ZY: Last year I didn't really have any staff and the operation was basically me doing everything. I didn't really have the proper equipment because I didn't know how busy we were going to be. This year I was able to have the equipment and staffing that I needed and I worked smarter. The biggest difference from last year is that we are open for a longer duration this time around. It's not so much a pop-up as a new business. We have been open for a few months and there has been a chance to really see business develop. When you have a pop-up people will come once and buy donuts with a sense of urgency. Now that we are open for longer I can see people's habits. People tend to come in early and buy 1 donut for themselves then they come later in the afternoon and buy a dozen for the office.
JZ: What's your routine everyday?
ZY: I walk to work everyday. That's my meditative time. I'm usually in no later than 9:30. From the minute I get in it's nonstop. I immediately start production. We make the cake donuts in the morning and the jelly filled donuts come out in 20-minute intervals throughout the whole day. We open up at noon so basically we hand make 500 cake donuts before we open. Nothing is made in advance and it's all fresh for that day. We also need to set up the shop because while we are here for a while it's still not a permanent business. It's not like we are a bakery with an existing set up. As we are setting up even though we are not open people are constantly coming up to buy donuts. The minute I put them in the display people want to buy them. From noon to 2:00 we have the lunch rush then it's a lull until 4:00pm and it's busy till 7:00. Three days a week I leave in the afternoon to go work in the restaurants. For the past few months I have been solely at Grand Central but now that Flex Donuts is grooving I can go back and forth. That's really the hard part for me is how to be in three places at once. Three locations are hard especially because I'm a control freak and it's hard for me to send out a plate with my name on it that I have never touched.

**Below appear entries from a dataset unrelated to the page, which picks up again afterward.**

-- ==== Sys2Proof/Config.lean ====
section
/-! DEFINITION. What an implementation fixes and the spec leaves open (00_scope.md R6, R9): the constant tables TABLES,
the base address of the register window and the two latencies. The state carries one `Config`; no step changes it, and a
statement over all states holds for every `Config`. -/

namespace Sys2Proof

/-- TABLES, the record of the four constant tables (R9). It is ROM: no register reads or writes it (R33). The source
gives the roles of the tables and no values, so a statement over all states holds for all tables that R9 admits. -/
structure Tables where
  /-- SBOX : Byte → Byte, entry `b` at index `b` (R5 SBOX_ENTRIES, R120). -/
  sbox : Vector Byte 256
  /-- SBOX is a bijection (R5, R9): 256 entries and none repeats (`sboxAt_bijective`). -/
  sbox_nodup : sbox.toList.Nodup
  /-- PERM : byte positions; output byte `i` takes input byte `PERM[i]` (R5 PERM_ENTRIES, R121). -/
  perm : Vector (Fin 64) 64
  /-- PERM is a permutation of the byte positions (R5, R9): 64 entries and none repeats (`permAt_bijective`). -/
  perm_nodup : perm.toList.Nodup
  /-- LIN : the 64 basis rows of the linear layer (R5 LIN_ROWS, R122). No rule asks L to be invertible (R122,
  93_implementation_defined.md U15). -/
  lin : Vector Segment 64
  /-- RC : the round constants C_0 .. C_11 (R5 ROUND_CONSTANTS, R140). -/
  rc : Vector Block 12
deriving DecidableEq, Repr

/-- The parameters of one built core (R6). -/
structure Config where
  /-- TABLES (R9). -/
  tables : Tables
  /-- CORE_BASE: the address of offset 0x000 of the register window in the host's address space (R6, R50). -/
  coreBase : Nat
  /-- BLOCK_LATENCY (R6, R250). No rule depends on it: the model has no time, and a run's schedule says how many host
  accesses fall before a sequencer step. -/
  blockLatency : Nat
  /-- TAIL_LATENCY (R6, R250), read by no rule as well. -/
  tailLatency : Nat
deriving DecidableEq, Repr

end Sys2Proof
end

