-- ==== Sys2Proof/Machine/Sequencer.lean ====
section
/-! DEFINITION. The sequencer's four steps, each one atomic commit (45_commands.md R161, R162, R164, R167 to R169). -/

namespace Sys2Proof.Machine

/-- The BLOCK step (R164): M compressed with the old N and H; N grows by 512 bits, SIGMA by M; BUSY ← 0; Complete(). M is
kept. -/
def State.blockStep (s : State) : State :=
  ((s.commit (absorb s.config.tables s.chain s.m 512)).clearBusy).complete

/-- The TAIL step (R167): the padded tail of TLEN bytes compressed with the old N and H; N grows by 8·TLEN, SIGMA by the
padded block; STATE ← FINLEN. -/
def State.tailStep (s : State) : State :=
  (s.commit (absorb s.config.tables s.chain (tailBlock s.m s.tlen.toNat) (8 * s.tlen.toNat))).moveTo .finlen

/-- The FINLEN step (R168): `H <- G(blk(0), H, N)`; STATE ← FINSUM. -/
def State.finlenStep (s : State) : State :=
  (s.commit (finalize s.config.tables s.chain s.n)).moveTo .finsum

/-- The FINSUM step (R169): `H <- G(blk(0), H, SIGMA)`; STATE ← DONE; BUSY ← 0; Complete(), which may replace DONE. -/
def State.finsumStep (s : State) : State :=
  (((s.commit (finalize s.config.tables s.chain s.sigma)).moveTo .done).clearBusy).complete

/-- The sequencer's turn (R162): with BUSY = 0 it has no step and nothing happens; with BUSY = 1 STATE chooses the step. No
step is given for the other states, in which BUSY is never 1 (R36). -/
def State.sequencerTurn (s : State) : Host.Outcome State Fault Refusal :=
  if s.busy then
    match s.engine with
    | .full => .next s.blockStep
    | .tail => .next s.tailStep
    | .finlen => .next s.finlenStep
    | .finsum => .next s.finsumStep
    | .idle => .fault .sequencerStuck
    | .done => .fault .sequencerStuck
    | .error => .fault .sequencerStuck
  else .next s

end Sys2Proof.Machine
end

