/-- Settles O2, with the words of the three commands written out. -/
theorem everyWordDecodesToOneKind : Obligations.EveryWordDecodesToOneKind := by
  intro v
  refine ⟨?init, ?block, ?tail, ?badLen, ?illegal⟩
  case init => exact decode_eq_instr_iff.trans (and_iff_right rfl)
  case block => exact decode_eq_instr_iff.trans (and_iff_right rfl)
  case tail =>
    intro r
    rw [← encode_tail_eq_or]
    exact decode_eq_instr_iff.trans (and_congr_left' decide_eq_true_iff)
  case badLen =>
    intro r
    rw [← encode_tail_eq_or]
    exact decode_eq_badLen_iff
  case illegal =>
    simp only [← encode_tail_eq_or]
    refine decode_eq_illegal_iff.trans ⟨fun h => ⟨h .init, h .block, fun r => h (.tail r)⟩, ?_⟩
    rintro ⟨hinit, hblock, htail⟩ (_ | _ | r)
    · exact hinit
    · exact hblock
    · exact htail r

/-- Settles O3: each word is closed, so the decoder is evaluated on it. -/
theorem sampleWordsDecode : Obligations.SampleWordsDecode := by
  unfold Obligations.SampleWordsDecode
  decide

end Sys2Proof.Machine
end

section
/-!
The host programs LDM, LDT and RDH (30_encoding.md R86): what one access of each does, and where a program of accesses numbered
in order leads.
-/
namespace Sys2Proof.Machine

/-! ### Single accesses and numbered accesses -/

/-- A host write to word `j` of M with BUSY = 0 (R53, R85). -/
theorem State.handle_wr_m {s : State} (hb : s.busy = false) {j : Nat} (hj : j < 16) (v : Word) :
    s.handle (wr s.config.coreBase (0x040 + 4 * j) v) = .next (s.setM (Block.setWord s.m j v)) := by
  have hoff : s.windowOffset (s.config.coreBase + (0x040 + 4 * j)) 4 = .ok (0x040 + 4 * j) :=
    s.windowOffset_at _ (by unfold windowBytes; omega) (by omega)
  simp only [wr, State.handle, hoff, s.writeWindow_m hj, s.writeM_of_not_busy hb]

/-- A host read of word `j` of H (R55, R85). -/
theorem State.handle_rd_h (s : State) {j : Nat} (hj : j < 16) :
    s.handle (rd s.config.coreBase (0x080 + 4 * j)) = .next (s.logRead (Block.word s.h j)) := by
  have hoff : s.windowOffset (s.config.coreBase + (0x080 + 4 * j)) 4 = .ok (0x080 + 4 * j) :=
    s.windowOffset_at _ (by unfold windowBytes; omega) (by omega)
  simp only [rd, State.handle, hoff, s.readWindow_h hj]

/-- Events numbered from 0, the `j`-th of which takes state `u j` to `u (j + 1)`, lead from `u 0` to the last. -/
theorem State.Leads.map_range {e : Nat → Event} {u : Nat → State} {k : Nat}
    (h : ∀ j < k, ∀ rest, ((u j).withEvents rest).handle (e j) = .next ((u (j + 1)).withEvents rest)) :
    (u 0).Leads ((List.range k).map e) (u k) := by
  induction k with
  | zero => exact .nil _
  | succ k ih =>
    rw [List.range_succ, List.map_append]
    exact (ih fun j hj => h j (Nat.lt_succ_of_lt hj)).append (.single (h k (Nat.lt_succ_self k)))

/-! ### LDM -/

/-- `m` with its first `k` words, one after another, set to those of `b`: M in the midst of LDM. -/
def Block.setWords (m b : Block) : Nat → Block
  | 0 => m
  | k + 1 => Block.setWord (Block.setWords m b k) k (Block.word b k)

theorem Block.word_setWords (m b : Block) (k : Nat) {i : Nat} (hi : i < 16) :
    Block.word (Block.setWords m b k) i = if i < k then Block.word b i else Block.word m i := by
  induction k with
  | zero => rfl
  | succ k ih =>
    rw [Block.setWords, Block.word_setWord _ _ _ _ hi, ih]
    by_cases hik : i = k
    · subst hik
      rw [if_pos rfl, if_pos (Nat.lt_succ_self i)]
    · have hlt : i < k + 1 ↔ i < k := by omega
      simp only [if_neg hik, hlt]

/-- All sixteen words leave nothing of the old Block. -/
theorem Block.setWords_all (m b : Block) : Block.setWords m b 16 = b :=
  Block.ext_words fun i hi => by rw [Block.word_setWords m b 16 hi, if_pos hi]

/-- LDM leads to the state with the loaded M, whatever events stand behind it (R86). -/
theorem State.leads_ldm {s : State} (hb : s.busy = false) (b : Block) :
    s.Leads (ldm s.config.coreBase b) (s.setM b) := by
  have hwrites := State.Leads.map_range (k := 16) (u := fun k => s.setM (Block.setWords s.m b k))
    (e := fun j => wr s.config.coreBase (0x040 + 4 * j) (Block.word b j))
    fun j hj rest => State.handle_wr_m (s := (s.setM (Block.setWords s.m b j)).withEvents rest) hb hj _
  rwa [Block.setWords_all] at hwrites

/-- Settles O25. -/
theorem ldmLoadsTheBlock : Obligations.LdmLoadsTheBlock := fun _ b hb => (State.leads_ldm hb b).runEvents

/-! ### LDT -/

/-- The block LDT writes ends with the tail (R86). -/
theorem byte_rightJustified {t : List Byte} (ht : t.length ≤ 64) {k : Nat} (hk : k < t.length) :
    Block.byte (rightJustified t) (64 - t.length + k) = t[k] := by
  rw [rightJustified, Block.byte_ofByteList _ _ (by omega), List.getD_append_right _ _ _ _ (by simp),
    List.length_replicate, Nat.add_sub_cancel_left, List.getD_eq_getElem _ _ hk]

/-- Settles O26, byte by byte. -/
theorem ldtPlacesTheTail : Obligations.LdtPlacesTheTail := by
  intro t ht
  refine List.ext_getElem (tailBytes_length _ _) fun k _ hk => ?_
  simp only [tailBytes, List.getElem_map, List.getElem_range]
  exact byte_rightJustified (by omega) hk

/-! ### RDH -/

/-- `s` with the words `ws`, newest first, handed to the host (R55). -/
def State.logReads (s : State) (ws : List Word) : State := { s with reads := ws ++ s.reads }

theorem State.logRead_logReads (s : State) (ws : List Word) (v : Word) :
    (s.logReads ws).logRead v = s.logReads (v :: ws) := rfl

/-- The first `k` words of a Block, the last of them first: what `k` reads of a block register leave. -/
def Block.wordsRead (b : Block) (k : Nat) : List Word := ((List.range k).map (Block.word b)).reverse

theorem Block.wordsRead_succ (b : Block) (k : Nat) :
    Block.wordsRead b (k + 1) = Block.word b k :: Block.wordsRead b k := by
  simp [Block.wordsRead, List.range_succ]

theorem Block.length_wordsRead (b : Block) (k : Nat) : (Block.wordsRead b k).length = k := by simp [Block.wordsRead]

/-- RDH hands over the sixteen words of H, whatever events stand behind it (R86). -/
theorem State.leads_rdh (s : State) :
    s.Leads (rdh s.config.coreBase) (s.logReads (Block.wordsRead s.h 16)) :=
  State.Leads.map_range (u := fun k => s.logReads (Block.wordsRead s.h k)) fun j hj rest => by
    rw [Block.wordsRead_succ, ← State.logRead_logReads]
    exact ((s.logReads (Block.wordsRead s.h j)).withEvents rest).handle_rd_h hj

/-- Settles O27: the words read join to H. -/
theorem rdhReadsH : Obligations.RdhReadsH := fun s =>
  ⟨Block.wordsRead s.h 16, Block.length_wordsRead s.h 16, wordsJoinToTheBlock s.h, s.leads_rdh.runEvents⟩

end Sys2Proof.Machine
end

section
/-!
ByteBlockOps byte by byte (40_block_ops.md R100 to R103). XOR works on each byte alone; blk(v) writes the base-256 digits
of `v`; ADD is column addition of those digits, its carries the quotients of the low parts of the operands; and the marker
of PAD tells how long the tail is.
-/
namespace Sys2Proof.Machine
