-- ==== Sys2Proof/Tests/Slice0.lean ====
section
/-! SUPPORT. Tests: expected values are the spec's own (the rule or the vector of
spec/95_test_vectors.md is named at each), and one witness for the hypotheses of each obligation. -/

namespace Sys2Proof.Tests

open Sys2Proof.Machine

/-! ### Helpers -/

/-- The next state of an outcome, if it is one. -/
def nextOf : Host.Outcome State Fault Refusal → Option State
  | .next t => some t
  | .fault _ => none
  | .refused _ => none

/-- The parameters of most vectors of 95 parts 4 and 5. -/
def P64 : Params := ⟨64, 4, 64⟩

/-- The reset state of an instance with the bytes `raw` in its backlog. -/
def st (p : Params) (raw : List Byte) : State := { State.resetWith p with raw := raw }

/-- The reset state with the words `ws` pending at the host and a turn of the host for each. -/
def hostSt (ws : List CmdWord) : State :=
  { State.resetWith P64 with host := ⟨ws, none⟩, events := List.replicate ws.length (.op .host) }

/-- F1, F2, F3, F5, F6 of 95 part 3, the first sixteen-byte frame F4 (E1 = 16). -/
def F1 : List Byte := [0xA0#8, 0x00#8, 0x10#8, 0x02#8, 0x11#8, 0x22#8, 0x70#8, 0xF2#8]
def F2 : List Byte := [0xA0#8, 0x00#8, 0x1C#8, 0x00#8, 0x9D#8, 0x2D#8]
def F3 : List Byte := [0xA0#8, 0x00#8, 0x58#8, 0x03#8, 0xA0#8, 0x00#8, 0x07#8, 0xE7#8, 0xF6#8]
def F4 : List Byte :=
  [0xA0#8, 0x00#8, 0x31#8, 0x0A#8, 0x01#8, 0x02#8, 0x03#8, 0x04#8, 0x05#8, 0x06#8, 0x07#8, 0x08#8,
   0x09#8, 0x0A#8, 0x4D#8, 0x84#8]
def F5 : List Byte := [0xA0#8, 0x00#8, 0xA0#8, 0x00#8, 0x0E#8, 0xE3#8]
def F6 : List Byte := [0xA0#8, 0x00#8, 0x1C#8, 0x01#8, 0x7E#8, 0x79#8, 0x5B#8]

/-! ### WellFormed: an ill-formed term for each check (R8, R70) -/

theorem test_wf_params_accepts_least : Params.wf ⟨6, 1, 2⟩ = true := by decide
theorem test_wf_params_refuses_short_max_len : Params.wf ⟨5, 1, 2⟩ = false := by decide
theorem test_wf_params_refuses_no_queue : Params.wf ⟨6, 0, 2⟩ = false := by decide
theorem test_wf_params_refuses_one_byte_backlog : Params.wf ⟨6, 1, 1⟩ = false := by decide
theorem test_wf_frame_accepts_F1_to_F6 :
    [F1, F2, F3, F4, F5, F6].all Frame.wf = true := by decide
theorem test_wf_frame_refuses_first_byte : Frame.wf (0xA1#8 :: F2.tail) = false := by decide
theorem test_wf_frame_refuses_second_byte : Frame.wf (F2.set 1 0x01#8) = false := by decide
theorem test_wf_frame_refuses_length : Frame.wf (F2.set 3 0x01#8) = false := by decide

/-! ### Decode: words of 95 part 6, written from R81 and R84 -/

theorem test_decode_crcInit : decode 0b000100000000#12 = .ok .crcInit := by decide
theorem test_decode_crcUpdate : decode 0b001000110001#12 = .ok (.crcUpdate 0x31#8) := by decide
theorem test_decode_crcRead : decode 0b001100000000#12 = .ok .crcRead := by decide
theorem test_decode_frmRxbyte : decode 0b010010100000#12 = .ok (.frmRxbyte 0xA0#8) := by decide
theorem test_decode_frmTick_rx : decode 0b010100000001#12 = .ok (.frmTick true false) := by decide
theorem test_decode_frmTick_cmd : decode 0b010100000010#12 = .ok (.frmTick false true) := by decide
theorem test_decode_frmPop : decode 0b011000000000#12 = .ok .frmPop := by decide
theorem test_decode_frmStatus : decode 0b011100000011#12 = .ok (.frmStatus true true) := by decide
theorem test_decode_blkReset : decode 0b100000000000#12 = .ok .blkReset := by decide
theorem test_decode_reserved :
    [0x000#12, 0x0FF#12, 0x900#12, 0xA31#12, 0xFFF#12, 0x101#12, 0x3FF#12, 0x601#12, 0x880#12,
      0x504#12, 0x5FF#12, 0x708#12].all (fun w => (decode w).toOption.isNone) = true := by decide
theorem test_decodeTableWord :
    decodeTableWord 12 0x2FF = some (.crcUpdate 0xFF#8) ∧ decodeTableWord 16 0x1100 = none := by
  decide

/-! ### One operation each, from the vectors of 95 parts 2 and 4 -/

/-- R100: with `CRC = 0x1234`, CRC.INIT leaves 0xFFFF. -/
theorem test_crcInit :
    (nextOf (exec .crcInit { st P64 [] with crc := 0x1234#16 })).map (·.crc) = some 0xFFFF#16 := by
  decide

/-- 95 part 2.1, first row. -/
theorem test_crcUpdate :
    (nextOf (exec (.crcUpdate 0x31#8) (st P64 []))).map (·.crc) = some 0x2F8D#16 := by decide

/-- 95 part 2.1: the row with the high byte in play. -/
theorem test_crcUpdate_high_byte :
    (nextOf (exec (.crcUpdate 0x00#8) { st P64 [] with crc := 0x1234#16 })).map (·.crc) =
      some 0x77B5#16 := by decide

/-- 95 part 2.3, first row. -/
theorem test_crcRead :
    (nextOf (exec .crcRead (st P64 []))).bind (·.host.resp) =
      some { code := .ok, crc := some 0xFFFF#16 } := by decide

/-- R141: `RAW_CAP = 2`, `RAW = A0 00`; the byte is dropped and `RXOVF` set. -/
theorem test_frmRxbyte_full :
    (nextOf (exec (.frmRxbyte 0x1C#8) (st ⟨64, 4, 2⟩ [0xA0#8, 0x00#8]))).map
      (fun t => (t.raw, t.rxovf)) = some ([0xA0#8, 0x00#8], true) := by decide

/-- R140. -/
theorem test_frmRxbyte :
    (nextOf (exec (.frmRxbyte 0x00#8) (st P64 [0xA0#8]))).map (fun t => (t.raw, t.rxovf)) =
      some ([0xA0#8, 0x00#8], false) := by decide

/-- 95 part 4: pop of `[F2, F1]`. -/
theorem test_frmPop :
    (nextOf (exec .frmPop { st P64 [] with cfq := [F2, F1] })).map
      (fun t => (t.cfq, t.host.resp)) = some ([F1], some { code := .ok, frame := some F2 }) := by
  decide

/-- 95 part 4: bytes not yet ticked are invisible to FRM.POP. -/
theorem test_frmPop_empty :
    (nextOf (exec .frmPop (st P64 [0xA0#8, 0x00#8]))).map (fun t => (t.raw, t.host.resp)) =
      some ([0xA0#8, 0x00#8], some { code := .empty }) := by decide

/-- 95 part 4: pending wins over busy. -/
theorem test_frmStatus_pending :
    (nextOf (exec (.frmStatus false true) { st P64 [] with cfq := [F1] })).bind (·.host.resp) =
      some { code := .ok, sniff := some .framePending, rxovf := some false, count := some 1 } := by
  decide

/-- 95 part 4: a byte in the backlog makes the block busy. -/
theorem test_frmStatus_busy :
    (nextOf (exec (.frmStatus false false) (st P64 [0xA0#8]))).bind (·.host.resp) =
      some { code := .ok, sniff := some .busy, rxovf := some false, count := some 0 } := by decide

JZ: How many donuts do you eat a day?
ZY: Probably four or five. I don't eat whole donuts but just samples and I will usually eat more if we are working on a new flavor. If we are in development I will be eating ten donuts a day easily.
JZ: How do you stay in good shape?
ZY: I have a trainer and I'm on my feet all day. People don't realize how physical cooking is. I'm lugging 50lb bags of flour all the time.
JZ: Does everyone order dessert?
ZY: Yes every table will order dessert.
JZ: Does the economy impact people ordering dessert?
ZY: Actually, when the economy is down people order more dessert.
JZ: How has the role of a pastry chef changed? Is it much more important now for a pastry chef to have their own operation?
ZY: You know it's hard. You are always the first department to get cut and it's always a fight to get more equipment and space. You are the last course and sometimes it feels like you are the last thought especially because desserts are not usually the most profitable part of a restaurant.
JZ: So many pastry chefs are leaving restaurants these days and opening their own shops.
ZY: I'm not speaking about anyone's specific situation but there comes a point where you are at the top of your game and you are still competing with the executive chef and still working for someone else. Pastry chefs are usually very detail oriented and it seems natural that eventually they want to be out on their own.
JZ: Do you want to open your own bakery?
ZY: In my dream world I would love to own one fantastic bakery but that's not how you can make money. The market is really scary right now. Opening a business is very expensive.
JZ: That's why pop-ups are better.
ZY: Yes especially with donuts. When you are selling donuts for $2.00 you need to sell a lot of donuts to pay for a fryer. That's the scary thing about opening up a bakeshop as opposed to a restaurant.